### WORK REQUEST
If a line in the records below contains the word "integers", copy it out.

LISTED RECORDS Start Marker

-- ==== Sys2Proof/Safety.lean ====
section
/-! DEFINITION. The terms the statements use: what an instruction changes and leaves unchanged, what reaches memory, what a
good state is. -/

namespace Sys2Proof.Machine

/-- The instruction ends in a next state with the property `P`. -/
def Completes (o : Out) (P : State → Prop) : Prop := ∃ t, o = .next t ∧ P t

/-! ## Condition status in terms of exact integers (00_scope R116) -/

/-- CS of an exact integer: Z, N or P by its sign, C = 0. -/
def signCS (x : Int) : BitVec 4 := if x = 0 then 0b0010#4 else if x < 0 then 0b0001#4 else 0b0100#4

/-- The C bit of CS. -/
def carryCS (c : Prop) [Decidable c] : BitVec 4 := if c then 0b1000#4 else 0b0000#4

/-- CS of a comparison of two integers. -/
def orderCS (a b : Int) : BitVec 4 := if a = b then 0b0010#4 else if a < b then 0b0001#4 else 0b0100#4

/-- An integer that does not fit W bits in two's complement. -/
def Unrepresentable (w : Nat) (x : Int) : Prop := x < -(2 : Int) ^ (w - 1) ∨ (2 : Int) ^ (w - 1) - 1 < x

/-! ## Frames -/

/-- Nothing but general registers, SW and PI differs: every byte of memory, the instruction counter, MK, FT and every other
special register is as before. -/
def OnlyRegsSwPi (s t : State) : Prop := t = { s with regs := t.regs, sw := t.sw, pi := t.pi }

/-- Every general register but those listed is as before. -/
def KeepsRegs (rs : List Reg) (s t : State) : Prop := ∀ r, r ∉ rs → t.reg r = s.reg r

/-- The bits of SW outside CS are as before. -/
def KeepsStatus (s t : State) : Prop := t.sw.extractLsb' 0 12 = s.sw.extractLsb' 0 12

/-- The frame of an instruction that writes the registers listed, CS and PI. -/
def Frame (rs : List Reg) (s t : State) : Prop := OnlyRegsSwPi s t ∧ KeepsRegs rs s t ∧ KeepsStatus s t

/-- PI bit n is set when `c` holds; PI is otherwise as before. -/
def Pends (n : BitNo) (c : Prop) (s t : State) : Prop := (c → t.pi = s.pi ||| bitMask n) ∧ (¬c → t.pi = s.pi)

/-- One register receives `v`, CS becomes `cs`, fixed point overflow is requested when `ovf` holds, nothing else changes. -/
def WordResult (ra : Reg) (v : Word) (cs : BitVec 4) (ovf : Prop) (s t : State) : Prop :=
  Frame [ra] s t ∧ t.reg ra = v ∧ csOf t.sw = cs ∧ Pends 4 ovf s t

/-- A register pair receives `v`. -/
def PairResult (ra : Reg) (v : DWord) (cs : BitVec 4) (ovf : Prop) (s t : State) : Prop :=
  Frame [ra, ra + 1] s t ∧ t.pair ra = v ∧ csOf t.sw = cs ∧ Pends 4 ovf s t

/-- Two registers receive `v` (RA) and `w` (RA+1). -/
def TwoResults (ra : Reg) (v w : Word) (cs : BitVec 4) (ovf : Prop) (s t : State) : Prop :=
  Frame [ra, ra + 1] s t ∧ t.reg ra = v ∧ t.reg (ra + 1) = w ∧ csOf t.sw = cs ∧ Pends 4 ovf s t

/-- Three registers receive `v`. -/
def TripleResult (ra : Reg) (v : TWord) (cs : BitVec 4) (s t : State) : Prop :=
  Frame [ra, ra + 1, ra + 2] s t ∧ t.triple ra = v ∧ csOf t.sw = cs ∧ t.pi = s.pi

/-- CS becomes `cs` and nothing else changes. -/
def StatusResult (cs : BitVec 4) (s t : State) : Prop := t = { s with sw := cs ++ s.sw.extractLsb' 0 12 }


/-! ## Turns of the environment -/

/-- The environment does nothing in the next `n` of its turns. -/
def QuietFor (n : Nat) (s : State) : Prop := ∀ k, k < n → (s.env[k]?).getD [] = []

/-- The state after `n` turns in which the environment did nothing. -/
def afterTurns (n : Nat) (s : State) : State := { s with env := s.env.drop n }

/-! ## Memory -/

/-- An operand read of the logical address `a`, at this moment, delivers `w`. -/
def Reads (s : State) (a w : Word) : Prop := readNow (operAccess s) a s = .ok w

/-- An operand write to the logical address passes every check of 20_memory R226. -/
def Writable (s : State) (a : Word) : Prop := refFault s .cpu (operAccess s) true a = none

/-- The physical word an operand reference to a logical address reaches. -/
def physOf (s : State) (a : Word) : PAddr := translate s (operAccess s) a

/-- The byte addresses of `n` words at ascending logical addresses from `a` on. -/
def InWords (s : State) (a : Word) (n b : Nat) : Prop :=
  ∃ k, k < n ∧ (b = 2 * (physOf s (a + BitVec.ofNat 16 k)).toNat ∨ b = 2 * (physOf s (a + BitVec.ofNat 16 k)).toNat + 1)

/-- The words `ws` stand at ascending logical addresses from `a` on, and every other byte of memory is as before. -/
def StoresAt (a : Word) (ws : List Word) (s t : State) : Prop :=
  (∀ k v, ws[k]? = some v → Memory.readWord t.mem (physOf s (a + BitVec.ofNat 16 k)) = v) ∧
    ∀ b, ¬InWords s a ws.length b → Memory.readByte t.mem b = Memory.readByte s.mem b

/-- Memory receives `ws` at `a` and nothing but memory changes. -/
def StoreResult (a : Word) (ws : List Word) (s t : State) : Prop := t = { s with mem := t.mem } ∧ StoresAt a ws s t

/-- An operand write of each of `n` words at ascending logical addresses from `a` on passes every check. -/
def WritableWords (s : State) (a : Word) (n : Nat) : Prop := ∀ k, k < n → Writable s (a + BitVec.ofNat 16 k)

/-- Memory receives `ws` at `a`, CS becomes `cs`, fixed point overflow is requested when `ovf` holds, nothing else changes. -/
def StoreStatusResult (a : Word) (ws : List Word) (cs : BitVec 4) (ovf : Prop) (s t : State) : Prop :=
  t = { s with mem := t.mem, sw := t.sw, pi := t.pi } ∧ StoresAt a ws s t ∧ KeepsStatus s t ∧ csOf t.sw = cs ∧
    Pends 4 ovf s t

/-- Memory receives `ws` at `a`, the registers listed may change, nothing else changes. -/
def StoreRegsResult (rs : List Reg) (a : Word) (ws : List Word) (s t : State) : Prop :=
  t = { s with mem := t.mem, regs := t.regs, ic := t.ic } ∧ KeepsRegs rs s t ∧ StoresAt a ws s t

/-- The memory fault status shows, in the adopted layout, a page register number, the instruction bit and a group; it is as
before when it is not implemented (20_memory R217, log 104). -/
def MfsrShows (lpa : BitVec 4) (io : BitVec 1) (group : BitVec 4) (s t : State) : Prop :=
  (s.cfg.mfsr = none → t.mfsr = s.mfsr) ∧
    (s.cfg.mfsr = some MfsrLayout.adopted → t.mfsr = ((lpa ++ 0#7) ++ io) ++ group)

/-- What a reference with access `a` to a logical address leaves when it faults and FT bit `k` is its fault, and nothing else:
the fault (60_exceptions R780) and the memory fault status. -/
def RefFaulted (k : BitNo) (a : Access) (logical : Word) (s t : State) : Prop :=
  t = { raiseFault k s with mfsr := t.mfsr } ∧
    MfsrShows (logical.extractLsb' 12 4) (if a.kind = .instr then 1#1 else 0#1)
      (if s.cfg.expanded.isSome then a.group else 0#4) s t

/-- The word stores of an instruction one by one, each after a turn of the environment: a word that may be written is stored,
one that is write protected sets FT bit 0 and is passed over, one that is refused for another reason (FT bit 8 for an
absent word, else bit 0) ends the instruction with the words before it stored (20_memory R213, R216, R219, R222). -/
def StoresOneByOne : Word → List Word → State → Out → Prop
  | _, [], s, o => o = .next s
  | a, v :: rest, s, o =>
    (∀ e, takeTurn s = .error e → o = e) ∧
      ∀ u, takeTurn s = .ok u →
        (Writable u a → ∃ t, StoreResult a [v] u t ∧ StoresOneByOne (a + 1) rest t o) ∧
        (refFault u .cpu (operAccess u) true a = some .writeProtect →
          ∃ t, RefFaulted 0 (operAccess u) a u t ∧ StoresOneByOne (a + 1) rest t o) ∧
        ∀ f, f ≠ .writeProtect → refFault u .cpu (operAccess u) true a = some f →
          ∃ t, RefFaulted (if f = .illegalAddress then 8 else 0) (operAccess u) a u t ∧ o = .next t

/-! ## Taking an interrupt -/

/-- The five words that the interrupt sequence reads for vector n with the entry offset `off`, all readable: service pointer,
new MK, new SW, new IC, linkage pointer (60_exceptions R772). -/
def VectorReads (n : BitNo) (off svp m w i lp : Word) (s : State) : Prop :=
  readNow vectorAccess (0x0021#16 + BitVec.ofNat 16 (2 * n.val)) s = .ok svp ∧
    readNow vectorAccess svp s = .ok m ∧ readNow vectorAccess (svp + 1) s = .ok w ∧
    readNow vectorAccess (svp + 2 + off) s = .ok i ∧
    readNow vectorAccess (0x0020#16 + BitVec.ofNat 16 (2 * n.val)) s = .ok lp

/-- The three linkage stores, in the group of the new SW and with key 0, pass every check (60_exceptions R772). -/
def LinkageWritable (w lp : Word) (s : State) : Prop :=
  ∀ k, k < 3 → refFault s .cpu (linkageAccess w) true (lp + BitVec.ofNat 16 k) = none

/-- The physical word of linkage word k. -/
def linkageWord (w lp : Word) (s : State) (k : Nat) : PAddr := translate s (linkageAccess w) (lp + BitVec.ofNat 16 k)

/-- The old MK, SW and IC stand in the linkage area and every other byte of memory is as before. -/
def LinkageSaved (w lp : Word) (s t : State) : Prop :=
  Memory.readWord t.mem (linkageWord w lp s 0) = s.mask ∧ Memory.readWord t.mem (linkageWord w lp s 1) = s.sw ∧
    Memory.readWord t.mem (linkageWord w lp s 2) = s.ic ∧
    ∀ b, (∀ k, k < 3 → b ≠ 2 * (linkageWord w lp s k).toNat ∧ b ≠ 2 * (linkageWord w lp s k).toNat + 1) →
      Memory.readByte t.mem b = Memory.readByte s.mem b
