/-- The multiplications: 16 bits with overflow, 16 by 16 to 32 bits, 32 bits with overflow. -/
def Obligations.MultiplicationsPutProduct : Prop :=
  let P : Reg → Word → State → State → Prop := fun ra d s => IntPut ra ((s.reg ra).toInt * d.toInt) s
  let P2 : Reg → Word → State → State → Prop := fun ra d s t =>
    PairPut ra (BitVec.ofInt 32 ((s.reg ra).toInt * d.toInt)) s t ∧ (t.pair ra).toInt = (s.reg ra).toInt * d.toInt
  let P3 : Reg → DWord → State → State → Prop := fun ra d s => IntPut2 ra ((s.pair ra).toInt * d.toInt) s
  RegForm .msr P ∧ PositiveForm .misp P ∧ NegativeForm .misn P ∧ MemForm .ms P ∧ ImmediateForm .msim P ∧
    RegForm .mr P2 ∧ BaseForms .mb .mbx 2 P2 ∧ MemForm .m P2 ∧ ImmediateForm .mim P2 ∧ RegForm2 .dmr P3 ∧ MemForm2 .dm P3

/-- The divisions: quotient toward zero and remainder with the sign of the dividend; a zero divisor gives zero and
overflow. Rests on the choices of log 126. -/
def Obligations.DivisionsPutQuotientAndRemainder : Prop :=
  let P : Reg → Word → State → State → Prop := fun ra d s => QuotientPut ra (s.reg ra).toInt d.toInt s
  let P2 : Reg → Word → State → State → Prop := fun ra d s => QuotientPut ra (s.pair ra).toInt d.toInt s
  let P3 : Reg → DWord → State → State → Prop := fun ra d s => QuotientPut2 ra (s.pair ra).toInt d.toInt s
  RegForm .dvr P ∧ PositiveForm .disp P ∧ NegativeForm .disn P ∧ MemForm .dv P ∧ ImmediateForm .dvim P ∧
    RegForm .dr P2 ∧ BaseForms .db .dbx 2 P2 ∧ MemForm .d P2 ∧ ImmediateForm .dim P2 ∧ RegForm2 .ddr P3 ∧ MemForm2 .dd P3

/-! ## Floating point (48_float) -/

/-- Floating point addition and subtraction in every form. Rests on the choices of logs 8, 127, 128 and 129. -/
def Obligations.FloatSumsAreAlignedAndNormalized : Prop :=
  (RegForm2 .far (FloatOp (FloatSum false 24)) ∧ BaseForms2 .fab .fabx 0 (FloatOp (FloatSum false 24)) ∧
    MemForm2 .fa (FloatOp (FloatSum false 24)) ∧ RegForm3 .efar (FloatOp3 (FloatSum false 40)) ∧
    MemForm3 .efa (FloatOp3 (FloatSum false 40))) ∧
  (RegForm2 .fsr (FloatOp (FloatSum true 24)) ∧ BaseForms2 .fsb .fsbx 0 (FloatOp (FloatSum true 24)) ∧
    MemForm2 .fs (FloatOp (FloatSum true 24)) ∧ RegForm3 .efsr (FloatOp3 (FloatSum true 40)) ∧
    MemForm3 .efs (FloatOp3 (FloatSum true 40)))

/-- Floating point multiplication in every form: the exact product, truncated. Rests on the choices of logs 8, 127 and
128. -/
def Obligations.FloatProductsAreTruncated : Prop :=
  RegForm2 .fmr (FloatOp (FloatProduct 24)) ∧ BaseForms2 .fmb .fmbx 0 (FloatOp (FloatProduct 24)) ∧
    MemForm2 .fm (FloatOp (FloatProduct 24)) ∧ RegForm3 .efmr (FloatOp3 (FloatProduct 40)) ∧
    MemForm3 .efm (FloatOp3 (FloatProduct 40))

LISTED RECORDS End Marker

### ANSWER FOR THIS EXERCISE
/-! ## Condition status in terms of exact integers (00_scope R116) -/
/-- CS of a comparison of two integers. -/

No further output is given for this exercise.